Midway through Oshie's routine, a Capitals equipment manager frisbees a puck from the bench, which the winger catches on his stick. Sometimes he juggles it between his legs. As the horn sounds, he bounds into the tunnel like Mario grabbing a midair mushroom, once catching Trotz by surprise and almost whacking the coach in the dome. ("Now they know to stay out of the way," Oshie says.) But the best part of his routine comes right before he heads off the ice, when Oshie retreats to the blue line and lofts a high-arching puck, aiming to land it atop the net. His single-season record is three, but 2016–17 saw only one success. "I've had a terrible year for flipping," he says.
In every other regard Oshie has enjoyed a career year. He led the NHL with a 23.1% shooting rate during the regular season, becoming the first Capital to match Ovechkin goal for goal (33) despite playing 14 fewer games. "Everyone's always watching Ovi," he says, "so it opens up a lot of space for the third spot."
In St. Louis, where he spent his first seven seasons, Oshie often felt as if he and his linemates were carbon copies of one another: "We all played the exact same way." But when the Capitals targeted and acquired him in the summer of 2015, they did so because he was different.

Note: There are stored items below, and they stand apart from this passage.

-- ==== Sys2Proof/Machine/Core.lean ====
section
/-! DEFINITION. The machine as the host takes it. -/

def Sys2Proof.core : Host.Core :=
  { State := Sys2Proof.Machine.State, Fault := Sys2Proof.Machine.Fault, Refusal := Sys2Proof.Machine.Refusal,
    step := Sys2Proof.Machine.step, reset := Sys2Proof.Machine.State.reset }
end

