-- ==== Sys2Proof/Certificates/Slice0/Obligations.lean ====
section
/-! DEFINITION. The statements of this model. Each says which rules of the spec it formalises; those that rest on a choice of the model say so. -/


open Sys2Proof Sys2Proof.Machine

/-- Every two-operand integer instruction, in its register form, writes Wrap of its result over A and B, read in the type, into d, and goes
on; sources through ports and rings and d = zero included, at the end of a loop too.

The immediate forms: B is Wrap(SExt(imm, 48), w); `sel` and `madd` take the two 24-bit parts of the immediate; `mov` writes B.

The one-source instructions, and `sel` and `madd` in their register forms. -/
def Obligations.IntegerForms : Prop :=
  (∀ row ∈ twoOperand, ∀ (s s2 t : State) (x : Hart) (a b : Word),
    Ready s x .base → Named s x [s.ir.slot.a, s.ir.slot.b] [s.ir.slot.d] →
    readRegs [s.ir.slot.a, s.ir.slot.b] s.go = .ok ([a, b], s2) →
    Gives s2 s.ir.slot.d (putInt s.ir.slot.ty.toNat (row.2.2.2 s.ir.slot.ty.toNat (intVal s.ir.slot.ty.toNat a) (intVal s.ir.slot.ty.toNat b))) t
      (quick := oneCycle row.1) →
    exec row.2.1 s = .next t) ∧
  (∀ (s : State) (x : Hart), Ready s x .base →
    (∀ row ∈ twoOperand, ∀ (s1 t : State) (a : Word), Named s x [s.ir.slot.a] [s.ir.slot.d] →
      readRegs [s.ir.slot.a] s.go = .ok ([a], s1) →
      Gives s1 s.ir.slot.d (putInt s.ir.slot.ty.toNat (row.2.2.2 s.ir.slot.ty.toNat (intVal s.ir.slot.ty.toNat a)
        (wrap s.ir.slot.ty.toNat (sext s.ir.slot.imm.toNat 48)))) t (quick := oneCycle (0x20 + row.1)) →
      exec row.2.2.1 s = .next t) ∧
    (∀ (s1 t : State) (a : Word), Named s x [s.ir.slot.a] [s.ir.slot.d] → readRegs [s.ir.slot.a] s.go = .ok ([a], s1) →
      (Gives s1 s.ir.slot.d (putInt s.ir.slot.ty.toNat (if intVal s.ir.slot.ty.toNat a ≠ 0 then sext (s.ir.slot.imm.toNat / 2 ^ 24) 24
          else sext s.ir.slot.imm.toNat 24)) t (quick := true) → exec .selImm s = .next t) ∧
      (Gives s1 s.ir.slot.d (putInt s.ir.slot.ty.toNat (intVal s.ir.slot.ty.toNat a * sext (s.ir.slot.imm.toNat / 2 ^ 24) 24 +
          sext s.ir.slot.imm.toNat 24)) t → exec .maddImm s = .next t)) ∧
    (∀ t : State, Named s x [] [s.ir.slot.d] →
      Gives s.go s.ir.slot.d (putInt s.ir.slot.ty.toNat (wrap s.ir.slot.ty.toNat (sext s.ir.slot.imm.toNat 48))) t (quick := true) →
      exec .movImm s = .next t)) ∧
  ((∀ row ∈ oneOperand, ∀ (s s1 t : State) (x : Hart) (a : Word),
    Ready s x .base → Named s x [s.ir.slot.a] [s.ir.slot.d] → readRegs [s.ir.slot.a] s.go = .ok ([a], s1) →
    Gives s1 s.ir.slot.d (putInt s.ir.slot.ty.toNat (row.2.2 s.ir.slot.ty.toNat (intVal s.ir.slot.ty.toNat a))) t (quick := true) →
    exec row.2.1 s = .next t) ∧
  (∀ (s s3 t : State) (x : Hart) (a b c : Word),
    Ready s x .base → Named s x [s.ir.slot.a, s.ir.slot.b, s.ir.slot.c] [s.ir.slot.d] →
    readRegs [s.ir.slot.a, s.ir.slot.b, s.ir.slot.c] s.go = .ok ([a, b, c], s3) →
    (Gives s3 s.ir.slot.d (putInt s.ir.slot.ty.toNat (if intVal s.ir.slot.ty.toNat a ≠ 0 then intVal s.ir.slot.ty.toNat b
      else intVal s.ir.slot.ty.toNat c)) t (quick := true) → exec .sel s = .next t) ∧
    (Gives s3 s.ir.slot.d (putInt s.ir.slot.ty.toNat (intVal s.ir.slot.ty.toNat a * intVal s.ir.slot.ty.toNat b +
      intVal s.ir.slot.ty.toNat c)) t → exec .madd s = .next t)))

While the bombastic Ovechkin launches cannonballs and the reclusive Backstrom steers through stealthy skill, Oshie brings, as goalie Braden Holtby puts it, "extreme excitement and intensity, kind of in between the two."
It certainly helps that Oshie's skill can keep up. In addition to his shootout prowess, which earned him American hero status at the 2014 Sochi Olympics, Oshie has an uncanny knack for controlling pucks by kicking them and stickhandling from his knees. "My mind gets ahead of my feet a lot," he says, "which is why I fall all the time." Another explanation: To free up his linemates on the perimeter, Oshie mucks around in high-traffic areas like a bottom-six bulldog. "Osh checked off all the boxes," Capitals general manager Brian MacLellan says. "He's a little bit of everything."
Kept with Backstrom while Ovechkin dropped in the depth chart for Game 5, Oshie went goalless for the sixth straight game, but his energy in puck battles along the walls created chances. With a team-leading seven assists through Sunday, Oshie was the catalyst in the Capitals' first-round triumph over the Maple Leafs, scoring the winner in the tide-turning Game 4.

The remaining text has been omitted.